Onda evolutiva de la tormenta

Onda evolutiva de la tormenta:

La onda de la tormenta, al ser la séptima onda, evolutivamente se va a situar en la séptima fila, donde está la MANO.Cuando comparamos el propósito de esta onda, tormenta 1, que está en la cuadrícula 79 en el Tzolkin tipo, con el kin que aparece en esa misma posición (cuadrícula 79) en el Tzolkin de las ondas, encontramos en ese lugar el ESPEJO 4 de la onda del águila.
Esto significa que la transformación es evolutiva cuando se hace desde la ley del amor o in lak’ech. Cuando miras la realidad, cualquier cosa que te suceda desde los ojos del amor, produce un momento evolutivo.
El propósito de la tormenta 1 es evolutivo asociado a la ley del amor del espejo actuando desde la visión del águila. Claro, la visión amorosa del águila es incompatible con una mirada desde el miedo, desde el juicio o desde el beneficio propio como forma de huir del miedo. De modo que hay una forma de mirar en el propósito de la tormenta que es evolutiva.

A su vez, el kin tormenta 1 se va a posicionar sobre el kin 7 para dar inicio en el Tzolkin de las ondas a la horizontal 7, que contiene a la tormenta como onda. Esto nos va a dar el otro valor evolutivo de las grandes transformaciones que expresa la tormenta, y es lo que representa la MANO 7, que es la forma en que es canalizado, tono 7, el propósito de la onda que es el dragón, o sea la solidaridad.
Lo que hace evolutiva la capacidad de producir grandes transformaciones es ser mirada con los ojos de la ley del amor, o sea del “tú eres otro yo”, y canalizar la solidaridad expresada por el dragón, que es ni más ni menos “luz cumpliendo una misión”.
Cuando actúas solidariamente para que la luz pueda cumplir su misión, produces instantáneamente transformaciones evolutivas, por lo que estás en la tormenta.
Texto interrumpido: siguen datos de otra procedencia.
-- ==== Sys2Proof/Machine/Sync.lean ====
section
/-! DEFINITION. The Aside path (10, R262, R263) and ordering and atomics (12): Aside transfers, ACQ, REL, ATOM, CLAIM, their
requests, answers, the atomic log and leases. -/

namespace Sys2Proof.Machine

open Sys2Proof

/-! ## Cluster data cache (12, R309) -/

/-- The line at a physical line address. -/
def lineGet (s : State) (pa : Nat) : Option Granule :=
  (s.strm.dcache.find? fun l => l.1 == pa).map (·.2.2)

/-- A line filled. -/
def linePut (s : State) (pa va : Nat) (d : Granule) : State :=
  { s with strm := { s.strm with dcache := (pa, va, d) :: s.strm.dcache.filter fun l => l.1 != pa } }

/-- Lines that meet a virtual range invalidated (R314 step 4). -/
def lineInval (s : State) (lo hi : Nat) : State :=
  { s with strm := { s.strm with
      dcache := s.strm.dcache.filter fun l => !(decide (l.2.1 < hi) && decide (lo < l.2.1 + 64)) } }

/-- The number of 64-byte lines that `n` bytes from `a` cover. -/
def lineCount (a n : Nat) : Nat := (a + n + 63) / 64 - a / 64

/-! ## The atomic log (R325) -/

/-- An entry put in program order. -/
def alogInsert (e : AlogEntry) : List AlogEntry → List AlogEntry
  | [] => [e]
  | x :: xs => if e.idx < x.idx then e :: x :: xs else x :: alogInsert e xs

/-- What the log says of the next logged instruction of a run: its logged result, or that it is performed. -/
def alogMatch (i : Inst) (addr op : Nat) (a b : DWord) : Option AlogEntry :=
  if i.alogReplay then
    match i.alog[i.alogPos]? with
    | some e => if e.addr = addr ∧ e.op = op ∧ e.opsA = a ∧ e.opsB = b then some e else none
    | none => none
  else none

/-- The next logged instruction is performed: what a replay has left of the log is discarded (R325). -/
def alogMiss (s : State) (i : Inst) : State :=
  let rest := if i.alogReplay then i.alog.drop i.alogPos else []
  let s := setInst s i.uid fun i =>
    { i with alog := if i.alogReplay then i.alog.take i.alogPos else i.alog, alogReplay := false, alogPos := i.alogPos + 1 }
  endLoggedLeases s rest

/-- The result of a logged instruction kept, for the first 256 (R325). -/
def alogKeep (s : State) (a : Aside) (op : Nat) (res : DWord) (lease : Option Nat) : State :=
  match a.logIdx with
  | some k =>
    if k < 256 then
      setInst s a.uid fun i => { i with alog := alogInsert ⟨k, a.va, op, a.fv, a.cv, res, lease⟩ i.alog }
    else s
  | none => s

/-- The operation code that the log compares. -/
def alogOp (k : AsideKind) : Nat :=
  match k with
  | .atom aop sz => aop.toNat * 2 + bit sz
  | .claim lease => 256 + lease.toNat
  | _ => 512

/-! ## Sending (17 Table 17-4) -/

/-- An Aside entry changed by its tag. -/
def setAside (s : State) (tag : Nat) (f : Aside → Aside) : State :=
  { s with strm := { s.strm with asides := mapIf (fun a => a.tag == tag) f s.strm.asides } }

def dropAside (s : State) (tag : Nat) : State :=
  { s with strm := { s.strm with asides := s.strm.asides.filter fun a => a.tag != tag } }

/-- The access writes (R311). -/
def asideWrites (k : AsideKind) : Bool :=
  match k with
  | .read => false
  | .acq _ _ _ => false
  | _ => true

/-- The request of an Aside entry at its physical address. -/
def asideReq (s : State) (a : Aside) (pa : Nat) : Req :=
  let t := 4096 + a.tag
  let u := some a.uid
  let o := Owner.aside a.tag
  match a.kind with
  | .read => readReqOf s t 0 (pa / 64 * 64) (lineCount pa a.len - 1) 0 u o
  | .write => writeReqOf s t 3 pa (bufRead s a.uid a.bufH a.boff a.len) 0 u o
  | .atom aop sz => atomReqOf s t 4 pa aop sz (a.fv.toNat + a.cv.toNat * 2 ^ 64) u o
  | .claim _ => atomReqOf s t 5 pa 0 false (a.fv.toNat % 65536 + a.cv.toNat % 65536 * 65536) u o
  | .acq _ _ _ => readReqOf s t 1 pa 0 1 u o
  | .rel add => if add then atomReqOf s t 4 pa 0 true a.fv.toNat u o else writeReqOf s t 3 pa (natBytes 8 a.fv.toNat) 1 u o

/-- The lines of the cluster data cache that `n` bytes from `a` cover are read: a corrected error is counted, and a line
whose error cannot be corrected is invalidated and counted (14 Table 14-1, Source 6). -/
def cacheTake (s : State) (a n : Nat) : State :=
  let here := fun (p : Place) =>
    match p with
    | .dcache l => decide (l < a + n) && decide (a < l + 64) && (lineGet s l).isSome
    | _ => false
  (s.chk.marks.filter fun m => here m.place).foldl (fun s m =>
    let s := countCorr s m.place
    if m.hard then
      dropMarks { s with strm := { s.strm with dcache := s.strm.dcache.filter fun l => Place.dcache l.1 != m.place } }
        (· == m.place)
    else s) s

/-- The bytes of an Aside read from lines that are all present (R263). -/
def cachedBytes (s : State) (pa len : Nat) : Option (List Byte) :=
  ((List.range (lineCount pa len)).mapM fun k => lineGet s (pa / 64 * 64 + 64 * k)).map fun ls =>
    ((ls.flatMap fun l => natBytes 64 l.toNat).drop (pa % 64)).take len

/-- Present lines that an Aside write covers take its bytes (R263). -/
def cacheWrite (s : State) (pa : Nat) (bs : List Byte) : State :=
  { s with strm := { s.strm with dcache := s.strm.dcache.map fun l =>
      (l.1, l.2.1, BitVec.ofNat 512 (leNat (tabulate 64 fun k =>
        if pa ≤ l.1 + k ∧ l.1 + k < pa + bs.length then bs.getD (l.1 + k - pa) 0 else BitVec.ofNat 8 (byteField l.2.2 k 1)))) } }

/-- The uncorrectable scratchpad word, if any, among the bytes that an Aside write reads: it is not sent (R273). -/
def asideMark (s : State) (a : Aside) : Option Mark :=
  if a.kind = .write then
    match findBuf s a.uid a.bufH with
    | some b => s.chk.marks.find? fun m => m.hard && inPieces (bufPieces b a.boff a.len) m.place
    | none => none
  else none

/-- An Aside entry is sent: translated, then served by the cache or issued; a miss walks, a fault suspends it
(R262, R263, R268, R311). -/
def asideSend (s : State) (tag : Nat) : State :=
  match s.strm.asides.find? fun a => a.tag == tag with
  | none => s
  | some a =>
    match xlLookup s a.va (asideWrites a.kind) with
    | .fault lv rs =>
      let (s, f) := noteFault s a.uid slotAside a.va (asideWrites a.kind) lv rs
      setAside s tag fun a => { a with susp := some f, walking := false }
    | .walk =>
      match startWalk s a.va (asideWrites a.kind) (.aside tag) (some a.uid) with
      | some s => setAside s tag fun a => { a with walking := true }
      | none => s
    | .hit pa =>
      let s := if a.kind = .read then cacheTake s pa a.len else s
      let hit := if a.kind = .read then cachedBytes s pa a.len else none
      match hit with
      | some bs => dropAside (bufStore s a.uid a.bufH a.boff bs) tag
      | none =>
        match asideMark s a with
        | some m => meetMark (errLast (dropAside s tag) slotAside eUncorr) (some a.uid) m
        | none =>
          let r := asideReq s a pa
          let s := if a.kind = .write then
              cacheWrite (bufTake s a.uid a.bufH a.boff a.len) pa (bufRead s a.uid a.bufH a.boff a.len)
            else s
          let s := { s with strm := { s.strm with reqs := s.strm.reqs ++ [r] } }
          setAside s tag fun a => { a with issued := true, walking := false, waiting := false }

/-- An entry waits for the earlier writes of its run (R312, R313). -/
def asideHeld (s : State) (a : Aside) : Bool := a.rls && !writesDone s a.uid a.seq

/-- Entries that have been neither sent nor suspended and wait for nothing are sent. -/
def kickAsides (s : State) : State :=
  (s.strm.asides.filter fun a => !a.issued && !a.walking && !a.waiting && a.susp.isNone && !asideHeld s a).foldl
    (fun s a => asideSend s a.tag) s

/-- A new Aside entry: it takes a tag, counted as an Aside request (19), and is sent unless earlier writes hold it. -/
def asideStart (s : State) (tag : Nat) (a : Aside) : State :=
  let t := perfAdd { s with strm := { s.strm with asides := s.strm.asides ++ [a] } } 0x030A 1
  if asideHeld s a then t else asideSend t tag

/-- The lowest free Aside tag. -/
def asideTag (s : State) : Option Nat :=
  lowestFree (s.strm.asides.map (·.tag) ++ (s.strm.orphans.filter fun t => decide (4096 ≤ t)).map (· - 4096)) 0 64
La mano 7 nos permite encontrar aún un acceso evolutivo. Sabemos que la mano es el venado azul, que también colabora activamente con la ley del amor a través del reconocimiento de las faltas contra el amor, ya que solo pueden caminar por la sierra madre –gracias caminantes de la sierra madre, gracias humildes maestros del venado azul, gracias, perdón y bendiciones- aquellos que han reconocido su abuso sobre el otro, o sea su falta de amor en hechos concretos y no como un bla bla bla más. Ese reconocimiento es iluminativo. Gracias pacíficos maestros de lo sagrado.
En la onda de la tormenta encontramos esas dos grandes ayudas para reconocer qué es evolutivo.

EVOLUTIVOS DEL MONO 13:
En el nivel transcendente, la onda nos va a llevar hasta el mono, el nuevo nacimiento, ya que la tormenta termina en el mono 13, que es justo una de esas filas que hemos encontrado como resonantes, es decir, capaces de producir un nuevo nacimiento.
La resonancia es una repetición del sonido, que se hace como sinónimo de la vida; es una renovación de la vida y de eso es de lo que habla el nuevo nacimiento.

Los evolutivos del mono 13 son la MANO 13, donde vemos que la actitud presente en la mano y su traducción en los contenidos del venado azul van a ser transcendentes, y el ÁGUILA 5, justamente la visión que antes aparecía asociada al espejo.
El águila 5 da fuerza al mono 1 en la columna resonante.

De esta manera encontramos que tanto el propósito como la transcendencia de esta onda están asociadas al nuevo nacimiento, cuando se les deja participar a los contenidos del venado azul, o sea de la mano, y a la visión amorosa del águila y del espejo.